Solo per vendere più copie? Suvvia, non è credibile. E perché Calabresi doveva
morire, perché doveva assolutamente morire? Coprirono il povero Calabresi con
una montagna di bugie, un mucchio di menzogne certificate da un indimenticabile
giudice istruttore, Gerardo D’Ambrosio, che prosciolse Calabresi e i colleghi
per la morte di Pinelli. Bufala calunniosa, tuttavia sorretta da 757 firme di
intellettuali, con la «Lettera aperta a L’Espresso sul caso Pinelli». Bufala
firmata, griffata, plurima, laureata.
Dopo aver sparato al commissario, Lotta Continua titolò: “Ucciso
Calabresi il maggior responsabile dell’assassinio di Pinelli”,
inchiavardando la nuova bufala alla precedente[12]. Erano stati proprio
loro a sparare, quelli di Lotta Continua, certificarono due sentenze della
Cassazione, sulle quali s’imbastirono ulteriori bufale: treno di bufale,
puntuale come la morte.
Negli anni più combattuti, Lotta Continua incrociava David
Thorne, destinato a diventare l’ambasciatore USA a Roma da luglio 2009 ad
agosto 2013. D’altronde il suo papà era in ottimi rapporti col presidente
Eisenhower. Un pedigree di classe con una precoce vocazione, certificata
dal suo CV ufficiale “…ha iniziato a coltivare fin dalla sua gioventù una
profonda conoscenza ed ammirazione per la cultura, la politica e la società
italiane”.[13] Fu così approfondita la sua conoscenza della politica
italiana da essere stampatore della comunista rivoluzionaria Lotta Continua, in
via Dandolo 10, a Roma. Qualcuno vada a chiedere a David Thorne: «Ehi, tu!

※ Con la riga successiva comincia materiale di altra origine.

/-- What is wrong with an entry, as it joins its job. The first descriptor of a singleton ring's frame is tested against DUTY as it is fetched (R353). -/
def State.entryErr (s : State) (r : Nat) (j : Job) (len addr : Nat) (last : Bool) : Option Nat :=
  if s.rKind r = kindTx then
    if j.fwd = 3 ∨ j.ptpAct = 3 ∨ 1000000000 ≤ j.w 5 % 2 ^ 30 ∨ (j.fwd = 2 ∧ j.dwEn) then some stBadField
    else if len = 0 then some stBadLen
    else if 64 < j.count then some stBadChain
    else if 10236 < j.total then some stBadLen
    else if j.count = 1 ∧ bitOf (s.reg (Reg.TW_SGL_RING (r / 32))).toNat (r % 32) ∧ s.duty = false then some stNotHolder
    else none
  else if j.cmd = 1 then
    (if last = false then some stBadChain else if len ≠ 64 ∨ addr % 64 ≠ 0 then some stBadLen else none)
  else if j.cmd = 2 then
    (if j.mode = 3 then some stBadField else if last ∧ s.loadBusy then some ilBusy else none)
  else if j.cmd = 3 then
    (if last = false then some stBadChain else if len ≠ 32 then some stBadLen else none)
  else some stBadField

/-- A job whose last entry has been read. A TABLE command is executed, its results reach memory, and its job ends (R389); the others wait. -/
def State.jobReady (s : State) (r : Nat) (j : Job) (addr : Nat) (payload : List Byte) : State :=
  if s.rKind r = kindCmd ∧ j.cmd = 1 then
    let t := s.tblRun s.now orgPcie ⟨bytesWords payload 8⟩
    let s1 := (t.2.emit (.dma (addr + 32) (wordsLe t.1))).jobPush r { j with ready := true, readyAt := s.now }
    s1.jobEnd r j.num stOk (t.1.getD 0 0).toNat 0
  else s.jobPush r { j with ready := true, readyAt := s.now, payload := if j.cmd = 2 then j.payload else byteSlice payload 0 32 }

/-- An entry joins its job; `ok` says that the device could read its buffer (R364). -/
def State.jobGrow (s : State) (r idx : Nat) (j : Job) (ws : List Word) (payload : List Byte) (ok : Bool) : State :=
  let x := s.ring r
  let w2 := (ws.getD 2 0).toNat
  let addr := (ws.getD 1 0).toNat * 2 ^ 32 + (ws.getD 0 0).toNat
  let last := bitOf w2 30
  let j1 := { j with last := idx, count := j.count + 1, total := j.total + bitsOf w2 16 14,
                     payload := if j.cmd = 2 then (j.payload ++ payload).take 32 else j.payload }
  let s1 := s.setRing r { x with abortAt := x.abortAt.filter (fun i => decide (i ≠ idx)) }
  let err := if x.state = ringDraining ∨ x.abortAt.contains idx then some stAborted
             else match s.entryErr r j1 (bitsOf w2 16 14) addr last with
               | some e => some e
               | none => if ok then none else some stDmaErr
  match err with
  | some e =>
    let t := s1.entryFail r j1 e last
    if e = stDmaErr then t.ringDmaErr r else t
  | none =>
    if last then s1.jobReady r j1 addr payload
    else s1.setRing r { s1.ring r with cur := some j1, parked := if x.dev = x.host then some s.now else none }

/-- A new job begins with an entry. -/
def State.jobStart (s : State) (r idx : Nat) (ws : List Word) : Job × State :=
  let x := s.ring r
  (⟨x.nextJob, idx, idx, (ws.getD 2 0).toNat % 2 ^ 16, (ws.drop 3).take 5, 0, 0, [], [], none, false, false, none, 0⟩,
   s.setRing r { x with nextJob := x.nextJob + 1 })

def abAborted : Nat := 1
def abNothing : Nat := 2
def abNotOwned : Nat := 3
def abBadRing : Nat := 4
/-- An entry whose abort was asked for before it was read turns out to be one of a job that has completed (R391). -/
def State.abortMoot (s : State) (r idx : Nat) : State :=
  if s.fld (Fld.HI_RING_ABORT_INDEX r) = idx ∧ s.fld (Fld.HI_RING_ABORT_RESULT r) = abAborted then s.setF (Fld.HI_RING_ABORT_RESULT r) abNothing else s

/-- An entry of a TX or CMD ring. An entry that starts no job is one job of its own. -/
def State.jobEntry (s : State) (r idx : Nat) (ws : List Word) (payload : List Byte) (ok : Bool) : State :=
  let x := s.ring r
  let w2 := (ws.getD 2 0).toNat
  if bitOf w2 31 then
    let s1 := ((s.heldEnd r false).curFail r stBadChain).heldEnd r false
    let s2 := s1.setRing r { s1.ring r with skip := false }
    let b := s2.jobStart r idx ws
    b.2.jobGrow r idx b.1 ws payload ok
  else if x.skip then
    let hit := x.abortAt.contains idx
    let s1 := s.setRing r { x with skip := !(bitOf w2 30), abortAt := x.abortAt.filter (fun i => decide (i ≠ idx)) }
    if hit && x.held.isNone then s1.abortMoot r idx else if hit || bitOf w2 30 then s1.heldEnd r hit else s1
  else
    match x.cur with
    | some j => s.jobGrow r idx j ws payload ok
    | none =>
      let b := s.jobStart r idx ws
      let s1 := b.2.setRing r { b.2.ring r with abortAt := x.abortAt.filter (fun i => decide (i ≠ idx)) }
      s1.entryFail r { b.1 with count := 1 } (if x.state = ringDraining ∨ x.abortAt.contains idx then stAborted else stBadChain) true

/-! ### Empty buffers (R385) -/

/-- The two entries of an RX record that carries no frame (R392). -/
def rxEmpty (idx tag : Nat) : List Word := [0, 0, w32 (idx * 2 ^ 16 + tag), 0, 0, 1]

/-- Completions of buffers that carry no frame, once they are the oldest of their ring (R378). -/
def State.rxFlush (s : State) (r : Nat) : Nat → State
  | 0 => s
  | k + 1 =>
    match (s.ring r).bufs with
    | (st, 0, tag, idx) :: t =>
      let cq := s.rCq r
      ((s.setRing r { s.ring r with bufs := t }).setWaiting cq (s.waitingOf cq ++ [(r, rxEmpty idx tag, st, kindRx)])).rxFlush r k
    | _ => s

/-- Every buffer of a list is kept as a completion with a status. -/
def deadBufs (st : Nat) (l : List (Nat × Nat × Nat × Nat)) : List (Nat × Nat × Nat × Nat) :=
  l.map (fun b => if b.2.1 = 0 then b else (st, 0, b.2.2))

/-- An entry of an RX ring. -/
def State.rxEntry (s : State) (r idx : Nat) (ws : List Word) : State :=
  let x := s.ring r
  let w2 := (ws.getD 2 0).toNat
  let addr := (ws.getD 1 0).toNat * 2 ^ 32 + (ws.getD 0 0).toNat
  let len := bitsOf w2 16 14
  let tag := w2 % 2 ^ 16
  let buf : Nat × Nat × Nat × Nat :=
    if x.state = ringDraining ∨ x.abortAt.contains idx then (stAborted, 0, tag, idx)
    else if !(bitOf w2 31 && bitOf w2 30) then (stBadChain, 0, tag, idx)
    else if len < 64 then (stBadLen, 0, tag, idx)
    else (addr, len, tag, idx)
  let s1 := s.setRing r { x with bufs := x.bufs ++ [buf], abortAt := x.abortAt.filter (fun i => decide (i ≠ idx)) }
  s1.rxFlush r (x.bufs.length + 1)

/-- The device's position moves over one entry; the answer is that entry's index. -/
def State.takeEntry (s : State) (r : Nat) : Nat × State :=
  let x := s.ring r
  let n := s.rN r
  (x.dev % n, s.setRing r { x with dev := (x.dev + 1) % (2 * n), taken := min (x.taken + 1) n, parked := none })

/-- The device reads the next entry of a submission ring: its words, and the bytes of its buffer where a command needs them. -/
def State.entryTake (s : State) (r : Nat) (ws : List Word) (payload : List Byte) (ok : Bool) : State :=
  if s.entryDue r then
    let t := s.takeEntry r
    if s.rKind r = kindRx then t.2.rxEntry r t.1 ws else t.2.jobEntry r t.1 ws payload ok
  else s
def State.entryRead (s : State) (r : Nat) (ws : List Word) (payload : List Byte) : State := s.entryTake r ws payload true

/-- The timer of a parked chain reaches `HI_RING_CHAIN_TO` (R375). -/
def State.chainTimeout (s : State) (r : Nat) : State :=
  match (s.ring r).parked with
  | none => s
  | some t =>
    let lim := s.fld (Fld.HI_RING_CHAIN_TO_TIMEOUT r)
    if lim ≠ 0 ∧ t + lim * tUs ≤ s.now then s.curFail r stChainTimeout else s

/-! ### Doorbells and the other windows of BAR2 (R363, R371) -/

/-- A doorbell. -/
def State.doorbell (s : State) (r nbytes v : Nat) : State :=
  let x := s.ring r
  let n := s.rN r
  let idx := v % 2 ^ 16
  let pos := bitsOf v 16 1 * n + idx
  let ok := if s.rSubmits r then decide (posDiff n pos x.dev ≤ n ∧ posDiff n x.host x.dev ≤ posDiff n pos x.dev)
            else decide (posDiff n x.dev pos ≤ posDiff n x.dev x.host)
  if 4 ≤ nbytes ∧ x.state = ringEnabled ∧ idx < n ∧ ok then
    (s.setF (Fld.HI_RING_DB_POS r) (v % 2 ^ 17)).setRing r { x with host := pos, parked := if pos = x.host then x.parked else none }
  else s.ringDbErr r
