/-- Where a slot begins in the flash (R442). -/
def slotBase (k : Nat) : Nat := k * 0x1000000
/-- The reads of both slots' headers (R504). -/
def headerReads : List OutEv := [.spi 0x13 (slotBase 0) 64 [], .spi 0x13 (slotBase 1) 64 []]
/-- One erase or program, between its write enable and the poll that ends it (R504). -/
def flashStep (cmd addr : Nat) (bytes : List Byte) : List OutEv := [.spi 0x06 0 0 [], .spi cmd addr 0 bytes, .spi 0x05 0 1 []]
/-- The write of an image to a slot: the sectors that cover it are erased, its pages programmed, and it is read back (R445, R504). -/
def flashWrite (k : Nat) (im : List Byte) : List OutEv :=
  (List.range ((im.length + 65535) / 65536)).flatMap (fun i => flashStep 0xDC (slotBase k + 65536 * i) []) ++
  (List.range ((im.length + 255) / 256)).flatMap (fun i => flashStep 0x12 (slotBase k + 256 * i) ((im.drop (256 * i)).take 256)) ++
  [.spi 0xEC (slotBase k) im.length []]
/-- What a FLASH load does on the flash's pins; after a host boot it reads both headers for their SEQ. -/
def State.flashOps (s : State) (k : Nat) (im : List Byte) : List OutEv := (if s.bt.source < 2 then [] else headerReads) ++ flashWrite k im
/-- Events leave the device one after another. -/
def State.emitAll (s : State) (l : List OutEv) : State := l.foldl (fun s e => s.emit e) s

/-- MODE FLASH: the checks, then the write and the read-back. -/
def State.loadFlash (s : State) (r tag : Nat) (image : List Byte) (seq0 seq1 : Nat) (readBackOk : Bool) : State :=
  match s.loadJob r tag 2 with
  | none => s
  | some j =>
    let im := byteSlice image 0 j.total
    match s.loadCheck j im with
    | some e => s.loadRefused r j im e 2
    | none =>
      let k := s.flashSlot seq0 seq1
      let s1 := s.emitAll (s.flashOps k im)
      if readBackOk then
        let s2 := { s1 with bt := { s1.bt with slot0 := if k = 0 then im else s1.bt.slot0, slot1 := if k = 1 then im else s1.bt.slot1 } }
        (s2.imageJournal orgPcie 4 (imgSeq im) (imgSvn im) 0 ilOk (leNat ((imgDigest im).take 4)) k).jobEnd r j.num ilOk 0 0
      else s1.loadRefused r j im (0x56, 0) 2

/-- A reloaded calendar comes into effect with the next turn (R447); what the reload holds back until then follows (R448). -/
def State.calReload (s : State) : State :=
  match s.bt.calNew with
  | none => s
  | some bs =>
    let held := match s.bt.reload with
                | some x => (x.fabric, x.mem)
                | none => ([], [])
    ((({ s with bt := { s.bt with calNew := none } }).setRegion 4 bs).reloadDone 3).reloadFabric held.1 held.2

end Sys2Proof.Machine
end

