/-- A write of 1 to GO of `SG_CMD` (R520). -/
def State.sgGo (s : State) (ini : Initiator) (op : Nat) (fuseOk : Bool) : State :=
  if s.busy Reg.SG_CMD then s.setF Fld.SG_CMD_OVERRUN 1
  else
    let s1 := ((s.intTake Reg.SG_INT_STATUS).setF Fld.SG_CMD_OP op).startGo Reg.SG_CMD (40 * tMs)
    if op = 1 then s1.advanceSvn ini fuseOk else if op = 2 then s1.debugEnd (Initiator.origin ini) else s1.tokenRun ini fuseOk

/-! ### Attestation (R468 to R470) -/

/-- The seed of the identity key's pair (R454). -/
def State.idSeed (s : State) : List Byte := shake256 (1 :: s.sg.seed) 48
/-- `SG_ID_PK`: none where no key is derived (R453). -/
def State.idKey (s : State) : List Byte := if blankSecret s.sg.seed ∨ s.secState = 0 ∨ s.secState = 3 then List.replicate 32 0 else Config.slhKey s.idSeed
/-- The customer seed in use. -/
def State.custSeed (s : State) : List Byte := if s.slotInUse = some 1 then s.sg.custB else s.sg.custA
def State.seedOff (s : State) : Bool := blankSecret s.custSeed

/-- The time of a report: the fields of R80's TX_TIME, seconds, nanoseconds and fraction, each little-endian as R469 has it. -/
def State.reportTime (s : State) : List Byte :=
  leBytes 6 (s.hm16 / 65536 / 1000000000) ++ leBytes 4 (s.hm16 / 65536 % 1000000000) ++ leBytes 2 (s.hm16 % 65536)

/-- Bytes 0 to 255 of a report (R469). -/
def State.reportBody (s : State) (nonce : List Byte) : List Byte :=
  let flags := b2n s.sg.makerUsed + b2n s.seedOff * 2 + (s.slotInUse.getD 0) * 4 + s.fld Fld.PW_STATUS_STATE * 16
  let bind := if s.seedOff then List.replicate 32 0 else shake256 (2 :: (s.custSeed ++ nonce)) 32
  let digest := wordsLe ((List.range 16).map (fun i => s.reg (Reg.GL_IMAGE_DIGEST i)))
  [0x41, 0x54, 0x53, 0x54, 1] ++ leBytes 1 s.secState ++ leBytes 1 s.dbgLevel ++ leBytes 1 flags ++ leBytes 8 s.sg.uid ++ nonce ++ digest ++
    leBytes 4 (s.reg Reg.GL_IMAGE_SEQ).toNat ++ leBytes 1 (s.fld Fld.GL_IMAGE_INFO_SVN) ++ leBytes 1 s.sg.svn ++ [0, 0] ++ leBytes 8 s.sg.mono ++
    s.reportTime ++ leBytes 1 s.servo ++ [0, 0, 0] ++ bind ++ s.idKey ++ List.replicate 48 0

/-- The oldest ATTEST job of a ring that waits. -/
def State.attestWaits (s : State) (r : Nat) : Option Job :=
  if s.rOn r ∧ s.rKind r = kindCmd then (s.ring r).jobs.find? (fun j => decide (j.cmd = 3) && j.ready && j.done.isNone) else none
/-- Whether an image is being verified: by the boot from flash, or as an image load whose last entry has been read and which is not yet being applied. -/
def State.verifying (s : State) : Bool :=
  decide (s.stage = stVerify) ||
  s.hi.rings.any (fun e => decide (s.rKind e.1 = kindCmd) && e.2.jobs.any (fun j => decide (j.cmd = 2) && j.ready && j.done.isNone &&
    !(match s.bt.reload with | some x => decide (x.ring = e.1 ∧ x.job = j.num) | none => false)))
/-- Whether an ATTEST job's turn has come: no image is being verified, and no job of another ring has waited longer; of two that became ready together the one of
the lower ring goes first (R468). -/
def State.attestTurn (s : State) (r : Nat) (j : Job) : Bool :=
  !s.verifying && s.hi.rings.all (fun e =>
    match s.attestWaits e.1 with
    | some k => decide (j.readyAt < k.readyAt ∨ (j.readyAt = k.readyAt ∧ r ≤ e.1))
    | none => true)
/-- The ATTEST job of a ring that is served next, if its turn has come. -/
def State.attestJob (s : State) (r : Nat) : Option Job :=
  match s.attestWaits r with
  | some j => if s.attestTurn r j then some j else none
  | none => none

/-- An ATTEST job is served. -/
def State.attest (s : State) (r : Nat) : State :=
  match s.attestJob r with
  | none => s
  | some j =>
    if s.secState = 0 ∨ s.secState = 3 ∨ blankSecret s.sg.seed then s.jobEnd r j.num 0x61 0 (s.sg.mono % 2 ^ 32)
    else if j.w 6 % 2 ^ 16 < 17344 then s.jobEnd r j.num 0x62 0 (s.sg.mono % 2 ^ 32)
    else
      let s1 := { s with sg := { s.sg with mono := (s.sg.mono + 1) % 2 ^ 64 } }
      let b := s1.reportBody j.payload
      let s2 := s1.emit (.dma (j.w 5 * 2 ^ 32 + j.w 4) (b ++ byteSlice (Config.slhSign s.idSeed b) 0 17088))
      s2.jobEnd r j.num 0x60 17344 (s2.sg.mono % 2 ^ 32)

/-! ### Loupe (R466, R467) -/

/-- The oldest trace entry is discarded. -/
def State.tracePop (s : State) : State := { s with db := { s.db with trace := s.db.trace.drop 1 } }

/-- A snapshot of a counter window; at level None GO ignores writes. -/
def State.snapGo (s : State) (w : Nat) : State :=
  if s.observing then
    let s1 := (s.setF Fld.DB_SNAP_CTRL_WINDOW w).startGo Reg.DB_SNAP_CTRL (5 * tUs)
    ({ s1 with db := { s1.db with snap := (List.range 512).map (fun k => s1.ctrNow (0x2000000 + w * 0x1000 + k * 8)) } }).raise Fld.DB_INT_STATUS_SNAP_DONE
  else s.setF Fld.DB_SNAP_CTRL_WINDOW w

/-! ### Keep (R476) -/

/-- Every receive path closes; frames in reception end as refused (R193). -/
def State.closeReceive (s : State) : State :=
  { s with isl := { s.isl with rxOpen := false }, ports := s.ports.map (fun e => if e.2.rxOn then (e.1, { e.2 with rxRefused := true }) else e) }

/-- A write of KEEP to `PW_CTRL.TARGET`; while the main islands do not run it is stored. -/
def State.targetKeep (s : State) : State :=
  let s1 := s.setF Fld.PW_CTRL_TARGET 2
  if s1.mainUp then (({ s1 with isl := { s1.isl with keep := true } }).closeReceive.leaseRelease).endSession orgInternal 5 else s1

/-- Whether a token command or an ATTEST job is under way. -/
def State.sgWork (s : State) : Bool :=
  s.busy Reg.SG_CMD || s.hi.rings.any (fun e => decide (s.rKind e.1 = kindCmd) && e.2.jobs.any (fun j => decide (j.cmd = 3) && j.ready && j.done.isNone))

/-- Nothing holds Keep back any longer. -/
def State.keepReady (s : State) : State :=
  if s.isl.keep ∧ s.mainUp ∧ s.bit Fld.PW_STATUS_KEEP_READY = false ∧ s.fuseBusy = false ∧ s.sgWork = false then
    (s.setF Fld.PW_STATUS_KEEP_READY 1).raise Fld.PW_INT_STATUS_KEEP_READY
  else s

Visto che hai una profonda conoscenza ed ammirazione per la cultura, la
politica e la società italiane, sapevi di stampare un giornale
assassino? Non lo sapevi? E dove vivevi, sulla Luna?» Bufala stars&strips.
Lotta Continua non alternava solo capitalismo e marxismo,
inframmezzandovi anche il post fascismo. Nel 2007 Adriano Sofri infatti svelò
su Il Foglio che nel 1975-’76 – cioè trent’anni prima – ebbe contatti
con Federico Umberto D’Amato, il riciclato dalla fascistissima DAGR (Divisione
Affari Generali Riservati)[14]. Bufala pluralista, in orbace e gourmant.
Tanto per cambiare, la rivelazione fu un cocktail bufalino:
mezze verità, mezze bugie, tante reticenze. Marco Travaglio ne illuminò
dettagli agghiaccianti:
«… D’Amato non era così sprovveduto da rendere visita a
domicilio all’allora capo di un’organizzazione rivoluzionaria, senza neppure
sincerarsi di non essere ripreso, registrato e dunque in seguito sputtanato da
chi (in teoria) aveva tutto l’interesse a screditare un così altolocato
rappresentante delle istituzioni che Lotta continua si proponeva di abbattere …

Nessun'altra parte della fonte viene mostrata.